:: Exercise input ::
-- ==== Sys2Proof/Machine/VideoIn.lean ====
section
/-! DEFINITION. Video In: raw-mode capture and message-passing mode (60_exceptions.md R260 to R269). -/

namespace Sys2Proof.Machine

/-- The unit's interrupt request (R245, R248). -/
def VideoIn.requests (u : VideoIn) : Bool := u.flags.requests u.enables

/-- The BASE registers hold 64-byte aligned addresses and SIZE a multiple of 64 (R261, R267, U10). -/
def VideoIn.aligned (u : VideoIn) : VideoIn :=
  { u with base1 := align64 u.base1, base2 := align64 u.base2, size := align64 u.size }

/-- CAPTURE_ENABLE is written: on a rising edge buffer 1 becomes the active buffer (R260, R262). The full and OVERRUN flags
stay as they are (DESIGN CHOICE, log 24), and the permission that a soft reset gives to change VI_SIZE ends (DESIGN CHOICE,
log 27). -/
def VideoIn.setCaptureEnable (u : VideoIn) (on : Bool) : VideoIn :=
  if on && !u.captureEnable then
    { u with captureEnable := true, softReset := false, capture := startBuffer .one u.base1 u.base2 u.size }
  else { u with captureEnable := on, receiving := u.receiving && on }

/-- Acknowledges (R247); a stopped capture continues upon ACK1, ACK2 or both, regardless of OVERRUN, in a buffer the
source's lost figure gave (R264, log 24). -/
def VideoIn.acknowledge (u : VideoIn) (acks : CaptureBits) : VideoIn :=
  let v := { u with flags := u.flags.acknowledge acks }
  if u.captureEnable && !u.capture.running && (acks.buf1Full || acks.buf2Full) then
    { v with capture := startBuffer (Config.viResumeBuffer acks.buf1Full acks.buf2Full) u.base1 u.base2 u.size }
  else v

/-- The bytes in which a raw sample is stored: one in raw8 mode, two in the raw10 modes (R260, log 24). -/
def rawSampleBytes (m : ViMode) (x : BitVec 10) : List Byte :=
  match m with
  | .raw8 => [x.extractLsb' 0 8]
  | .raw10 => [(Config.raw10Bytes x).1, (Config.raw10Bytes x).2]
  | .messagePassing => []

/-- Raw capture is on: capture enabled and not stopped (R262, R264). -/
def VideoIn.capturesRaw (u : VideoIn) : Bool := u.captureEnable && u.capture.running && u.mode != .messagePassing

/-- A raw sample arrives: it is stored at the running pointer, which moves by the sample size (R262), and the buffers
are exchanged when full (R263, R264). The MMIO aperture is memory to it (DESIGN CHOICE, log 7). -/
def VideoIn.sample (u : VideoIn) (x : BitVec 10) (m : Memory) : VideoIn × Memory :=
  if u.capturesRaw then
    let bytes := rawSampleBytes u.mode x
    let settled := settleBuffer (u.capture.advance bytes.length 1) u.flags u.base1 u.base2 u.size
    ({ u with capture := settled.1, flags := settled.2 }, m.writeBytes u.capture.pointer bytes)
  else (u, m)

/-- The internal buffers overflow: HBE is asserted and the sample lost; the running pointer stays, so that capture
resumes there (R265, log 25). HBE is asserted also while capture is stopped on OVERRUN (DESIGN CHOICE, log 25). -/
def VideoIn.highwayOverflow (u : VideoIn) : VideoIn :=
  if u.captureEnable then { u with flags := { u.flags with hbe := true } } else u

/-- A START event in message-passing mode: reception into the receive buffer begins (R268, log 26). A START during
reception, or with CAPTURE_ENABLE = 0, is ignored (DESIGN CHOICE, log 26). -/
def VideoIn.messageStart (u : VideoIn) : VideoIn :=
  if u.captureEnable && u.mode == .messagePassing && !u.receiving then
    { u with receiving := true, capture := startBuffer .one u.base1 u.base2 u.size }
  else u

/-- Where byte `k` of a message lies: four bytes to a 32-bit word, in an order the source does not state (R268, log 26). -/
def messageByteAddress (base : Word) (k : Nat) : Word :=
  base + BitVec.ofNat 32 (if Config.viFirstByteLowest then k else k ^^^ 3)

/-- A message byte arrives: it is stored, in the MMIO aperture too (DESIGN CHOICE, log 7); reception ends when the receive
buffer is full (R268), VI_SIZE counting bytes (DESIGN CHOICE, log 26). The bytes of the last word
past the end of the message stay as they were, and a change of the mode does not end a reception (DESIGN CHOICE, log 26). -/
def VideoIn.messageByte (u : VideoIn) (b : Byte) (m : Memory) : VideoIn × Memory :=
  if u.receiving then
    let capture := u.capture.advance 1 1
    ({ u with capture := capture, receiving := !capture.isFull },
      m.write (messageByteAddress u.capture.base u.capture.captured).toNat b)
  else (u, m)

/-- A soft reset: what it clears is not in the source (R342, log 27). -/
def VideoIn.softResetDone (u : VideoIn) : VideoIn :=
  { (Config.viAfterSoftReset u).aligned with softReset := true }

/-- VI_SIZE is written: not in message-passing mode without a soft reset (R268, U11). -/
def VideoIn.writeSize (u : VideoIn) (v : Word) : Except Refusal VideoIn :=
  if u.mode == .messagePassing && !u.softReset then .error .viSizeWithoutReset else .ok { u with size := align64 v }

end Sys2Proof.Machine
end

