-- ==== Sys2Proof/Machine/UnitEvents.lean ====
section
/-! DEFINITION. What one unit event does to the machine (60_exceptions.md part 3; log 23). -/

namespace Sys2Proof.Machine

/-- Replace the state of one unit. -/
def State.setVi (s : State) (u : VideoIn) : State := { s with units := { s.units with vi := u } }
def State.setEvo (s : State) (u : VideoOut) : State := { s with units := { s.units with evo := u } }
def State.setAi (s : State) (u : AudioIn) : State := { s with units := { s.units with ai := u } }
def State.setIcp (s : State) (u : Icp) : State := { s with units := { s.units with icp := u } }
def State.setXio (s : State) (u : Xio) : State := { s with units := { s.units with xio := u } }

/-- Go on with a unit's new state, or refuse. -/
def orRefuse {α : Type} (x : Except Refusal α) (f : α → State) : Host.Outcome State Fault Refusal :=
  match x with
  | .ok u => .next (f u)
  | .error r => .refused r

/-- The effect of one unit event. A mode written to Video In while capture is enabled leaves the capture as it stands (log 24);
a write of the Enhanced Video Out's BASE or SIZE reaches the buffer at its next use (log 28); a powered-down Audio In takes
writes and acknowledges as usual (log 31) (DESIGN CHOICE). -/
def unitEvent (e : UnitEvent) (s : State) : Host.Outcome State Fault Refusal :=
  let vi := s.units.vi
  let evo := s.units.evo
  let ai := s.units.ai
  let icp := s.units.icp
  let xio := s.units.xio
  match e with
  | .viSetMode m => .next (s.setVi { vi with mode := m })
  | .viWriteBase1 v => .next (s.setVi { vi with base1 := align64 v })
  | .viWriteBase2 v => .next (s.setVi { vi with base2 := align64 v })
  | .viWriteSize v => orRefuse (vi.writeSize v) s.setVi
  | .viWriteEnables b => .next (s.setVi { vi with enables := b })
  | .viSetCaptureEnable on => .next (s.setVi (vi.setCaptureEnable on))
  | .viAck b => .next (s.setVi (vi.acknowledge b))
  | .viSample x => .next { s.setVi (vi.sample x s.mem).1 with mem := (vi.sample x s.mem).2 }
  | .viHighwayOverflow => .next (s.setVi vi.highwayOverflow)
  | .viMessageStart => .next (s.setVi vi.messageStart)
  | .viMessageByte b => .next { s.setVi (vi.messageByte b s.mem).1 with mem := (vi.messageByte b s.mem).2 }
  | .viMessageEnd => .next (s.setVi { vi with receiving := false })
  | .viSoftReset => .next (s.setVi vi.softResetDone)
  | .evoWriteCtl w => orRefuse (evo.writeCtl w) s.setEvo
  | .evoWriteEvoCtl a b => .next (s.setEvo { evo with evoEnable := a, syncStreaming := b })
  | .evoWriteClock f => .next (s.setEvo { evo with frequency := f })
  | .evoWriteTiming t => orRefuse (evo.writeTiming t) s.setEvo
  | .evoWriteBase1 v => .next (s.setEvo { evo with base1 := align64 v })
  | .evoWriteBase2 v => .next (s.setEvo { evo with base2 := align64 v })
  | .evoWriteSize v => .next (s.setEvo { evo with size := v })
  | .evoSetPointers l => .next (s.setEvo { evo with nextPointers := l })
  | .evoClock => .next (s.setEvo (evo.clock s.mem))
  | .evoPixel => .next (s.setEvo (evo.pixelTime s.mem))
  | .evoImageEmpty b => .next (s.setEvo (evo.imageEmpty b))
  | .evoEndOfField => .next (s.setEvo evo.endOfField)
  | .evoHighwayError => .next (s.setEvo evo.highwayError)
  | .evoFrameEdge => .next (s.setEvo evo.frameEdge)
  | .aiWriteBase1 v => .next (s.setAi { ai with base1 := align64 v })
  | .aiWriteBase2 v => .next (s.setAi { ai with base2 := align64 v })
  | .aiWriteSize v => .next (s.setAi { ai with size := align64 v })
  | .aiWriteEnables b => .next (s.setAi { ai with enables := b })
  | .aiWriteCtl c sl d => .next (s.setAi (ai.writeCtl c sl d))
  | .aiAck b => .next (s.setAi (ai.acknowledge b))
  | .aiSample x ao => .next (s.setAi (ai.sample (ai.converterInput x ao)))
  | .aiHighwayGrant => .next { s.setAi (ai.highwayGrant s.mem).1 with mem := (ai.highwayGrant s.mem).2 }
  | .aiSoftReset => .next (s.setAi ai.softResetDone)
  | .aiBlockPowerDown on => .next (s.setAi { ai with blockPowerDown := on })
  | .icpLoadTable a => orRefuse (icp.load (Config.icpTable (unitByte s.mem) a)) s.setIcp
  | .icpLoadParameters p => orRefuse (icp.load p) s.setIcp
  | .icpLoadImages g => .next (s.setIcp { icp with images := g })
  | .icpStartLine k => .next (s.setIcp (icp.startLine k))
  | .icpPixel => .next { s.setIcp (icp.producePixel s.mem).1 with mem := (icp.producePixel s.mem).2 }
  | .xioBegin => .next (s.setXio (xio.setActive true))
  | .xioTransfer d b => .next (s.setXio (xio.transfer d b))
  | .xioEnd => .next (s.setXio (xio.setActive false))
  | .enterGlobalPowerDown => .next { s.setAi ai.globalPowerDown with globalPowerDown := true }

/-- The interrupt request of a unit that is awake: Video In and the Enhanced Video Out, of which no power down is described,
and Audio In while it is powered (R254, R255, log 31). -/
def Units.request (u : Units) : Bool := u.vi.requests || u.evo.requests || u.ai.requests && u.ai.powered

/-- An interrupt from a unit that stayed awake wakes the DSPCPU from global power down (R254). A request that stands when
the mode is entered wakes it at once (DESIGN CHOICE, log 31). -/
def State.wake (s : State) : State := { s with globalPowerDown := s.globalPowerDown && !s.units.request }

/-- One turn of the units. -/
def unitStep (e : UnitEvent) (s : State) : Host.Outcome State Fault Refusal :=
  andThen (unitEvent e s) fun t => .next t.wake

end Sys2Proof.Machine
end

:: What is needed ::
Please copy only these lines, exactly: the first line of the records through the line containing "def VideoIn.setCaptureEnable (u", ends included.

:: Written solution ::
-- ==== Sys2Proof/Machine/VideoIn.lean ====
section
/-! DEFINITION. Video In: raw-mode capture and message-passing mode (60_exceptions.md R260 to R269). -/

namespace Sys2Proof.Machine

/-- The unit's interrupt request (R245, R248). -/
def VideoIn.requests (u : VideoIn) : Bool := u.flags.requests u.enables

/-- The BASE registers hold 64-byte aligned addresses and SIZE a multiple of 64 (R261, R267, U10). -/
def VideoIn.aligned (u : VideoIn) : VideoIn :=
  { u with base1 := align64 u.base1, base2 := align64 u.base2, size := align64 u.size }

/-- CAPTURE_ENABLE is written: on a rising edge buffer 1 becomes the active buffer (R260, R262). The full and OVERRUN flags
stay as they are (DESIGN CHOICE, log 24), and the permission that a soft reset gives to change VI_SIZE ends (DESIGN CHOICE,
log 27). -/
def VideoIn.setCaptureEnable (u : VideoIn) (on : Bool) : VideoIn :=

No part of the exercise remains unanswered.